Broker accepts eight-month suspension and $10,000 fine after he prepared a 'script' with false information for 72-year-old woman.

A former Wells Fargo Advisors Financial Network broker who coached an elderly client to respond falsely to the firm when it asked her about his excessive commission charges agreed on Wednesday to an eight-month suspension and a $10,000 fine.

A 30-year industry veteran, Richard S. Hughes was registered with Wells Fargo from October 2011 to October 2016, at which time he was terminated, according to the Financial Industry Regulatory Authority Inc. Over a 13-month span — April 2015 to May 2016 — Mr. Hughes charged a 72-year-old client $34,000 in excessive commissions and fees that resulted from the short-term trading of unit investment trusts and Class A-share mutual funds, according to the Finra settlement.

The unnamed customer “worked part-time, and held power of attorney over her husband’s accounts because he was suffering from a serious illness from which he eventually passed away,” according to Finra. She had investment objectives of either moderate growth or moderate income.
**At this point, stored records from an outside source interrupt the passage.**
/-- The same on a product that gives a register map of minimum mode. -/
def mapped : State :=
  let codes : List (BitVec 8 × RegDesig) :=
    [(0xF0, ⟨.fixed .xix, 0⟩), (0x70, ⟨.abs 7 .xwa, 0⟩), (0x71, ⟨.abs 7 .xwa, 1⟩)]
  { minimum with product := { resetProduct with minModeRegMap := some codes } }

/-- After reset on a product on which LDA, JP and CALL with (-r32) and (r32+) run. -/
def stepping : State :=
  { State.reset with product := { resetProduct with bareStep := .free } }

/-- After reset on a product with ROM from 8000H to FFFFH and nothing above. -/
def withRom : State :=
  let map : MemoryMap :=
    { regions := [⟨0, 0x7F, .io⟩, ⟨0x80, 0x7FFF, .ram⟩, ⟨0x8000, 0xFFFF, .rom⟩]
      other := .empty }
  { State.reset with product := { resetProduct with memoryMap := map } }

/-- The control registers of a state are within their widths when each kind is. -/
theorem control_of {s : State}
    (h : (CReg.intnest :: ([0, 1, 2, 3].flatMap fun n : BitVec 2 =>
      [CReg.dmas n, .dmad n, .dmac n, .dmam n])).all
        (fun c => s.crFit c (s.creg c) == s.creg c) = true) :
    ∀ c, s.crFit c (s.creg c) = s.creg c := by
  intro c
  simp only [List.all_eq_true, beq_iff_eq] at h
  refine h c ?_
  rcases c with n | n | n | n | _
  all_goals first | (revert n; decide) | decide

theorem witness_DecodeReadsEncodedInstruction :
    WellFormed (.ldrI .L (.ext 0xF0) 0x12345678) = true ∧
    WellFormed (.ldwmI16 (.index16 0xE4 0xE8) 0x1234) = true := by decide +kernel

theorem witness_DecodedInstructionIsWellFormed :
    decode [0xE7, 0xF0, 0x03, 0x78, 0x56, 0x34, 0x12] =
      .ok (.ldrI .L (.ext 0xF0) 0x12345678, 7) ∧
    decode [0xD9, 0x33, 0xF5] = .ok (.bitNr .W 5 (.short 1), 3) ∧
    decode [0xF7, 0x01, 0x20, 0xFF, 0x30, 0x02] = .ok (.ldx 0x20 0x30, 6) :=
  ⟨rfl, rfl, rfl⟩

theorem witness_BlankAndDummyCodesStop :
    let s := small [0xF2, 0x00, 0x80, 0x00, 0x7F]
    (s.halted = false ∧ s.repeating = none ∧ s.offers = [] ∧
      ({ s with offers := [.idle] } : State).offers = .idle :: [] ∧ s.accept .idle = none) ∧
    (match decode ((List.range 7).map fun k => s.codeByte (s.fetchAddr k)) with
      | .error why => decide (why = .blankSecond)
      | .ok _ => false) = true ∧
    (0x50 ≤ (0x57 : Byte).toNat ∧ (0x57 : Byte).toNat ≤ 0x57) ∧ 7 < (0x08 : Byte).toNat ∧
    (0x3F ≤ (0x3F : Byte).toNat ∧ (0x3F : Byte).toNat ≤ 0x3F) ∧ 4 ≤ ([1, 2, 3, 4] : List Byte).length ∧
    (0xD8 ≤ (0xDF : Byte).toNat ∧ (0xDF : Byte).toNat ≤ 0xDF) ∧
    (0xF2 : BitVec 8).toNat % Size.L.bytes ≠ 0 ∧ MemOp.abs8 0 ≠ .ind 0 ∧
    (∀ R, MemOp.abs8 0 ≠ .ind R) ∧ (0x13 : Byte).toNat < 0x14 ∧ MemOp.ind 4 ≠ .ind 3 ∧
    MemOp.ind 4 ≠ .ind 5 ∧ (0x13 : Byte).toNat % 4 = 3 ∧ (0xFE : Byte).toNat % 4 = 2 ∧
    ¬ (0x20 ≤ (0x38 : Byte).toNat ∧ (0x38 : Byte).toNat ≤ 0x27) := by decide +kernel

theorem witness_StepRunsDecodedInstruction :
    (small [0x06, 0x03]).halted = false ∧ (small [0x06, 0x03]).repeating = none ∧
    decode (small [0x06, 0x03]).fetchBytes = .ok (.ei 3, 2) ∧
    (small [0x06, 0x03]).offers = [] ∧
    (small [0x06, 0x03] fun s => { s with offers := [.request 6 0x10] }).offers =
      .request 6 0x10 :: [] ∧
    (small [0x06, 0x03]).accept (.request 6 0x10) = none ∧
    ({ State.reset with repeating := some (.ldir .W .ixIy) } : State).repeating =
      some (.ldir .W .ixIy) ∧
    ({ State.reset with repeating := some (.lddr .B .deHl) } : State).repeating =
      some (.lddr .B .deHl) ∧
    ({ State.reset with repeating := some (.cpir .B 3) } : State).repeating =
      some (.cpir .B 3) ∧
    ({ State.reset with repeating := some (.cpdr .W 1) } : State).repeating =
      some (.cpdr .W 1) := ⟨rfl, rfl, rfl, rfl, rfl, rfl, rfl, rfl, rfl, rfl⟩

theorem witness_HaltedCoreExecutesNothing :
    ({ State.reset with halted := true } : State).halted = true ∧ State.reset.offers = [] ∧
    ({ State.reset with halted := true, offers := [.idle] } : State).offers = [.idle] ∧
    ({ State.reset with halted := true, offers := [.request 6 0x10] } : State).offers =
      [.request 6 0x10] ∧ (6 : BitVec 3).toNat < State.reset.iff.toNat ∧
    (0 : BitVec 3).toNat = 0 := by decide +kernel

theorem witness_EnabledRequestIsTaken :
    let s : State := { State.reset with offers := [.request 7 0x10] }
    let t : State := { State.reset with iff := 0, offers := [.request 0 0x10] }
    Memory.wf s.mem = true ∧ s.offers = [.request 7 0x10] ∧
    (1 ≤ (7 : BitVec 3).toNat ∧ s.iff.toNat ≤ (7 : BitVec 3).toNat) ∧
    Memory.wf t.mem = true ∧ t.offers = [.request 0 0x10] ∧
    ¬ (1 ≤ (0 : BitVec 3).toNat ∧ t.iff.toNat ≤ (0 : BitVec 3).toNat) := by decide +kernel

theorem witness_MicroDmaTransfersOneElement :
    let s : State := { State.reset with offers := [.microDma 3 .ioToMemDec .L] }
    let t : State := { State.reset with offers := [.microDma 0 .counter .B, .idle] }
    Memory.wf s.mem = true ∧ s.offers = [.microDma 3 .ioToMemDec .L] ∧
    (2 : BitVec 2) ≠ 3 ∧ ¬ cellOf (s.dmad.get 3 + 4) = cellOf (s.dmad.get 3) ∧
    Memory.wf t.mem = true ∧ t.offers = .microDma 0 .counter .B :: [.idle] := by decide +kernel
In April of 2015, Mr. Hughes recommended the client invest $545,000 in UITs, which are meant to be held for a fixed term and designed to provide capital appreciation or dividend income. Over the next year, he recommended the client sell and buy varying amounts of mutual funds and UITs, resulting in $34,000 in excessive commissions, according to Finra.

The transactions triggered an alert in Wells Fargo’s supervision systems, according to Finra, and Mr. Hughes falsely told the firm that the “customer was fully informed of the costs associated with the transactions,” according to Finra.

Mr. Hughes then met the client and gave her a written script with false information to use when Wells Fargo interviewed her, according to Finra.

“When Hughes’ direct supervisor contacted [the client] in May of 2016, [the client] did not utilize the script and instead informed the supervisor that she was not aware of the commissions charged in her account, and that Hughes provided her a statement to read to the firm if she was contacted, and that the statement was false,” according to Finra.

Mr. Hughes has retired, said an assistant at his former office in Wilmington, Ill. He was not available to comment. He agreed to the Finra settlement without admitting or denying its findings.